I agree the number of philosophers in EA is quite low, but I’m assuming the influence centre would be similar, possibly even more Oxford-centric, in a pre-internet, status-obsessed social environment where discourse is more centred on physical places and elite institutions[1]. For related reasons I think they’d be influential in the sort of place where abolitionist arguments were already getting a fair hearing, and of little consequence in slaveowning towns in the Deep South. In the UK, I think the political process was held up by the amount of vested interests in keeping it going in Parliament and beliefs that slavery was “the natural order” rather than any lack of zeal or arguments or resources on the abolitionist side (though I’m sure they’d have been grateful for press baron Moskovitz’s donations!). I think you could make the argument that slave trade abolition in the UK was actually pretty early considering the revenues it generated, who benefited, and the generally deeply inegalitarian social values and assumption of racial superiority of British society at the time.
As for utilitarian arguments, that’s not the main way I imagine EAs would help. EA pragmatists would prioritize the cause for utilitarian reasons and do whatever is best to achieve their policy goals, much as we are already doing for animal welfare. The success of EAs in animal welfare, or indeed anywhere other than x-risk, is in implementation of things like corporate campaigns rather than mass spreading of arguments.
I agree this is probably the main way that EAs would try to help, I just don’t think abolitionism is an area where this would have much impact (both due to it being a centralised political problem, and due to existing abolitionists already being quite sophisticated when it came to boycotts and literature distribution and freedom suits). I can totally imagine historic EAs trying to find more efficient means to distribute poor relief and shaming bad farmers (and doing some stuff that seemed like a it might be effective at the time like abstinence campaigns to ward off Mathusian catastrophes), I just don’t think it would change much on the politics of slavery which wars were to be fought over. I guess it also depends on how much knowledge they get to take back with them. Introducing RCTs to medicine in the 1770s would have been revolutionary![2]
I agree a more general “what would EA be like in different eras and what would their priorities have been” would be an interesting thread.
Feels more in keeping with the thought experiment and the actual responsibilities of the modern movement to have EAs include people who are super impressed by papers they read by Jon Snow and Florence Nightingale and want to put that sort of analysis into practice in more places. Which still could have speeded up evidence based medicine a lot, but over half a century later...

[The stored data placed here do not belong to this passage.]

-- ==== Sys2Proof/Machine/Sequencer.lean ====
section
/-! DEFINITION. The sequencer: RUN, CONT, STOP and RESUME (R162 to R165), gates (R176 to R191), bundles and their CTL and
GRP slots (R114 to R135), and the end of periods and of the stream (R124 to R126). -/

namespace Sys2Proof.Machine

/-! ## Stopping and starting -/

/-- R615: a SEQ_RUN packet completes when the sequencer enters STOPPED. -/
def State.seqPacketDone (s : State) (p : Nat) : State :=
  s.mapBufs p (fun b => b.seqOpen) fun b => { b with seqOpen := false }

/-- A stream in FAULT lets go of what its last beat left undone. -/
def State.abandonIfFaulted (s : State) (p : Nat) : State := if s.seqState p = seqFaulted then s.abandon p none else s

/-- R163, R169: the partition's stream enters STOPPED at its successor. -/
def State.enterStopped (s : State) (p : Nat) : State :=
  let q := s.sq p
  let s1 := (s.setSq p { q with limreq := 0, stopPend := false, resumed := false, lastFalse := 0, waited := 0,
                                waitBeat := false }).wn (Reg.SEQ_PC p) q.nxt.idx
  (((s1.fput (Reg.SEQ_CTRL p) Fld.SEQ_CTRL_STOP 0).setSeqState p seqStopped).sepiaRec (unitSeq p) 0x15 p seqStopped).seqPacketDone p

/-- R202: `SEQ_GATE_STAT` with what holds the waiting gate closed; none of it is shown when none waits. -/
def State.gateStat (s : State) (p : Nat) (v : Word) : Word :=
  let m := if s.seqState p = seqGateWait ∨ s.seqState p = seqBrkHold then s.gateFalse p else 0
  Fld.SEQ_GATE_STAT_HOLD.put (Fld.SEQ_GATE_STAT_COMMIT.put (Fld.SEQ_GATE_STAT_RESID.put (Fld.SEQ_GATE_STAT_FALSE.put v
    (m % 1024)) (bitsOf m 10 1)) (bitsOf m 11 1)) (bitsOf m 12 1)

def State.cmdReject (s : State) (p : Nat) : State := s.irqSeq p Fld.SEQ_INT_STATUS_CMD_REJECT

/-- R108: whether a header is the partition's: magic, format, `QUADS`, `ENTRY` and reserved bytes. -/
def State.headerOk (s : State) (p : Nat) (h : List Byte) : Bool :=
  leAt h 0 4 == 0x5A533630 && leAt h 4 2 == 1 && leAt h 6 1 == s.nquad p && leAt h 7 1 == 0 &&
    decide (33 ≤ leAt h 8 4 ∧ leAt h 8 4 < leAt h 12 4) && leNat (h.drop 16) == 0

/-- R127, R128: entry `n` of the group table, as 136 bits; the bits that must be 0. -/
def groupBits (t : List Byte) (n : Nat) : Nat := leAt t (32 * n) 17
def State.loadGroups (s : State) (p : Nat) (t : List Byte) : State :=
  (List.range 64).foldl (fun s n => (List.range 5).foldl (fun s w =>
    s.wn (Reg.SEQ_GRP p n w) (bitsOf (groupBits t n) (32 * w) (if w = 4 then 8 else 32))) s) s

Absolutely slaveholders and those dependent on them were worried about their own standard of living (and more importantly, specifically not interested in significantly improving the standard of living of plantation slaves, and not because they’d never heard anyone put forward the idea that all people were equal. I mean, some of them were on first name terms with Thomas Paine and signed the Declaration of Independence and still didn’t release their slaves!). I’m sure most people who were sympathetic to EA ideas would have strongly disagreed with this prioritisation decision, just like the Quakers or Jeremy Bentham. I just don’t think they’d have been more influential than the Quakers or Jeremy Bentham, or indeed the deeply religious abolitionists lead by William Wilberforce.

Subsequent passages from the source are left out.